The main reason to have it is to have an answer to "why somone did what 
he did". And it should be there at hand so that when next guy comes in 
and tries to clean the mess he knows why the previous change was made 
and who authorized it. Then re can turn to audit system and dig more but 
the recorded comment will give him a very good starting point.

This is all about authority and responsibility.

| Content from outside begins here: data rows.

-- ==== Sys2Proof/Machine/Ops.lean ====
section
/-! DEFINITION. The named operations over GPIO registers, time, the trace and the sequencer that every meaning is
built from; raising the one error, and the return that ends a command. -/
namespace Sys2Proof.Machine

/-! ### GPIO register banks -/

/-- The register at address `a`; an unlisted one reads as 0. -/
def Memory.read : Memory → Nat → Byte
  | [], _ => 0
  | (k, v) :: m, a => if k = a then v else Memory.read m a

/-- Write `v` at `a`, keeping the addresses rising and no entry equal to 0. -/
def Memory.write : Memory → Nat → Byte → Memory
  | [], a, v => if v = 0 then [] else [(a, v)]
  | (k, x) :: m, a, v =>
    if a < k then (if v = 0 then (k, x) :: m else (a, v) :: (k, x) :: m)
    else if a = k then (if v = 0 then m else (a, v) :: m)
    else (k, x) :: Memory.write m a v

/-- The canonical form: addresses strictly rising, and no entry equal to what an unlisted address reads as. -/
abbrev Memory.wf (m : Memory) : Prop := m.Pairwise (fun c d => c.1 < d.1) ∧ ∀ c ∈ m, c.2 ≠ 0

/-! ### Field updates -/

/-- `t <- n`. -/
def State.setTime (s : State) (n : Nat) : State := { s with t := n }

/-- `t <- t + n` (R11). -/
def State.tick (s : State) (n : Nat) : State := s.setTime (s.t + n)

/-- `PORT a <- v` by an agent, recorded at the current cycle (R27, R53, R128). -/
def State.writePort (s : State) (g : Agent) (a : PortAddr) (v : Byte) : State :=
  { s with port := Memory.write s.port a v, trace := s.trace ++ [⟨s.t, g, .port, a, v⟩] }

/-- `DIR a <- v` by an agent, recorded at the current cycle (R27, R53, R128). -/
def State.writeDir (s : State) (g : Agent) (a : PortAddr) (v : Byte) : State :=
  { s with dir := Memory.write s.dir a v, trace := s.trace ++ [⟨s.t, g, .dir, a, v⟩] }

/-- `phase <- p; NEXT <- n`. -/
def State.goTo (s : State) (p : Phase) (n : Option MicroOp) : State := { s with phase := p, next := n }

/-- `NEXT <- op`, the phase kept. -/
def State.goNext (s : State) (op : MicroOp) : State := { s with next := some op }

/-- `RES <- r` (R25). -/
def State.setRes (s : State) (r : Option PinRes) : State := { s with res := r }

/-- `(CI, BI, KI) <- p` (R26). -/
def State.setPos (s : State) (p : Position) : State := { s with pos := p }

/-- Latch a command's operands: `CMD`, `ID`, `BUF` (R24, R126). -/
def State.latchCommand (s : State) (c : Command) (id : PinId) (cs : List Color) : State :=
  { s with cmd := c, id := id, buf := cs }

/-- Hand a result word to the host at the current cycle (R77). -/
def State.deliver (s : State) (w : Word) : State := { s with results := s.results ++ [⟨s.t, w⟩] }

/-- The host's script from here on. -/
def State.setInput (s : State) (l : List HostItem) : State := { s with input := l }

/-! ### The GPIO primitives (R53) -/

/-- `PortSet(a, m)`: set the masked bits of `PORT a`. -/
def State.portSet (s : State) (a : PortAddr) (m : Byte) : State :=
  s.writePort .block a (Memory.read s.port a ||| m)

/-- `PortClr(a, m)`: clear the masked bits of `PORT a`. -/
def State.portClr (s : State) (a : PortAddr) (m : Byte) : State :=
  s.writePort .block a (Memory.read s.port a &&& ~~~m)

/-- `DirSet(a, m)`: set the masked bits of `DIR a`. -/
def State.dirSet (s : State) (a : PortAddr) (m : Byte) : State :=
  s.writeDir .block a (Memory.read s.dir a ||| m)

/-! ### Draws (R11) -/

/-- One draw of the run is used up. -/
def State.useDraw (s : State) : State := { s with draws := s.draws + 1 }

/-- `t <- t + draw_ovh()`. -/
def State.takeOvh (s : State) : State := (s.tick (s.launch.cfg.ovhDraw s.draws)).useDraw

/-- `t <- t + draw_delay(us)`. -/
def State.takeDelay (s : State) (us : Nat) : State := (s.tick (s.launch.cfg.delayDraw us s.draws)).useDraw

/-! ### Shared steps of the meanings -/

/-- Run `f` on the resolved resource; without one the behaviour is undefined, a fault (R104). -/
def State.withRes (s : State) (f : PinRes → State) : Host.Outcome State Fault Refusal :=
  match s.res with
  | none => .fault .invalidResource
  | some r => .next (f r)

/-- A pulse of high time `high`: high write at the start, low write `high` cycles later, `BIT_CYC` cycles in all,
then MARGIN (R100 to R103). The pulse takes no draw. -/
def State.pulse (s : State) (high : Nat) (r : PinRes) : State :=
  ((((s.portSet r.port r.mask).setTime (s.t + high)).portClr r.port r.mask).setTime
    (s.t + s.launch.cfg.bitCyc)).goNext .margin

/-- `(phase, NEXT) <- sched()`; a position outside the buffer is the fault `BufferIndex` (R52, R152). -/
def State.schedule (s : State) : Host.Outcome State Fault Refusal :=
  match sched s.buf s.pos with
  | none => .fault .bufferIndex
  | some (p, op) => .next (s.goTo p (some op))

/-- Raise InvalidDeviceIdentifier: `RESULT <- 0` and RETURN is scheduled; nothing is saved, no mode or vector
exists (R180, R184). -/
def State.raiseInvalidDeviceIdentifier (s : State) : State := (s.setResult false).goTo .failed (some .ret)

/-- The end of INIT and UPLOAD, successful or failed: deliver `RESULT`, drop the resource, go Idle (R127, R184).
DESIGN CHOICE (log 21): `CI`, `BI`, `KI`, which hold no value outside an UPLOAD (R26), and `CMD`, `ID`, `BUF` keep
their last values. -/
def State.finish (s : State) : State := ((s.deliver (resultWord s.result)).setRes none).goTo .idle none

/-- Command issue (R126): the host has a step only while the block is Idle, and only under the premise
`NonPreemptive` (R130). -/
def State.issue (s : State) (f : State → State) : Host.Outcome State Fault Refusal :=
  if s.phase = .idle then
    if s.launch.nonPreemptive then .next (f s) else .refused .preemption
  else .refused .hostBlocked

/-- Latch a command and start it: `phase <- Resolving; NEXT <- RESOLVE` (R126). -/
def State.start (s : State) (c : Command) (id : PinId) (cs : List Color) : State :=
  (s.latchCommand c id cs).goTo .resolving (some .resolve)

/-- A GPIO write by the host, while the block is Idle (R128). -/
def State.hostWrite (s : State) (r : GpioReg) (a : PortAddr) (v : Byte) : State :=
  match r with
  | .port => s.writePort .host a v
  | .dir => s.writeDir .host a v

/-- The legal pairs of `phase` and `NEXT`, exactly the table of R21. -/
def legalPair : Phase → Option MicroOp → Bool
  | .idle, none => true
  | .resolving, some .resolve => true
  | .failed, some .ret => true
  | .configuring, some .dirset => true
  | .configuring, some .drivelow => true
  | .configuring, some .ret => true
  | .transmitting, some .emit0 => true
  | .transmitting, some .emit1 => true
  | .transmitting, some .margin => true
  | .latching, some .latch => true
  | .latching, some .ret => true
  | _, _ => false

end Sys2Proof.Machine
end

>>>> Now to some of the reasons why I don't see DS as a viable option:
>>>>
>>>> - Multi-value attributes are not ordered, so you need to invent some
>>>> scheme to store this data structured so that ordering can be preserved.
>>>> Sure probably using the "posting" date before the content is all is
>>>> needed, but that makes attributes not searcheable.
>>>>
>>>>     
>>>>         
>> I think that creating a generic plugin that would allow storing ordered 
>> MV attributes would be a big benefit for everybody.
>>     
>
> The problem is that ordered MV are not defined in the LDAP protocol, you
> would need to come up with a standardizable way to manage how to add
> entries so that they fall in the precise order you need them to. This
> would mean modifying the add operation either with a control or by
> creating an extended operation. 
>
>   
I will see what RFCs exist for this case. Rich pointed out that OpenLDAP 
has it.

>> We can use the "commit comment" use case to create one. I would think 
>> that DS folks would find such plugin pretty valuable.
>> I am actually surprised to the fact that one does not exist yet. It 
>> would have solved a lot of different issues and paved a way for even 
>> broader adoption of the DS.
>>     
>
> This is *way* more work than you think it is. And the reason why nobody
> did it and no clear standard has still been proposed.
>
>   

That is why I do not want to do it in one step. I want to do commit 
comment plugin first focusing on specific functionality and then reuse 
it to solve a more generic problem.

>> I would start with implementing "commit comment" feature as a step 
>> towards a generic ordered MV value plugin solution.
>>     
>
> This alone would require considerable time.
>   

Probably a week for expert like Nalin and up to 3 weeks for novice like 
me. :-)

>   
>> This would actually mean turning a MV attribute into sort of mini table 
>> with records associated with an entry in this table.
>> I think it is a very cool feature.
>>     
>
> Yes, but would mean modification of the LDAP protocol, you do not want
> to do that outside of a standardization body, or it will most probably
> be just a dead end.
>   

I do not see what you are talking about. There is no change to the 
protocol at all.
There are tons of RFCs that store complex structures in the attribute.
I do not see how my solution is different from those.

>   
>>>> - You would have to create a clean up process that removes old stuff, I
>>>> don't think that keeping around a hundred entries log for years would
>>>> make sense.
>>>>     
>>>>         
>> I am not sure it should be done day one. But I will think more about 
>> cleanup.
>> I view this as a second tear functionality on top of the original feature.
>>
>>     
>>>> - We would need to index yet another attribute if you want to make
>>>> searches on it, note also that just consulting the log would require
>>>> searches on the identity store increasing its load, something a log
>>>> file/database would avoid completely.
>>>>
>>>>     
>>>>         
>> The whole value of the feature is to have the whole list. There is no 
>> need to index it since the search by this attribute does not make sense.
>> This is not a valid concern.
>>     
>
> Can you explain what this list is used for actually? And why someone
> should be interested in a comment written 5 years earlier and that is
> completely outdated as the data in the object has no bearing with that
> original comment anymore?
>
>   

We can show last X comments in the UI. This is irrelevant. You want to 
know how this whole thing ended up in the state it is in and why.
Then you can come up with the effective remediation. You can look at 
just last X comments or the whole stack is up to you.
Whatever is needed for you as admin to make the right decision.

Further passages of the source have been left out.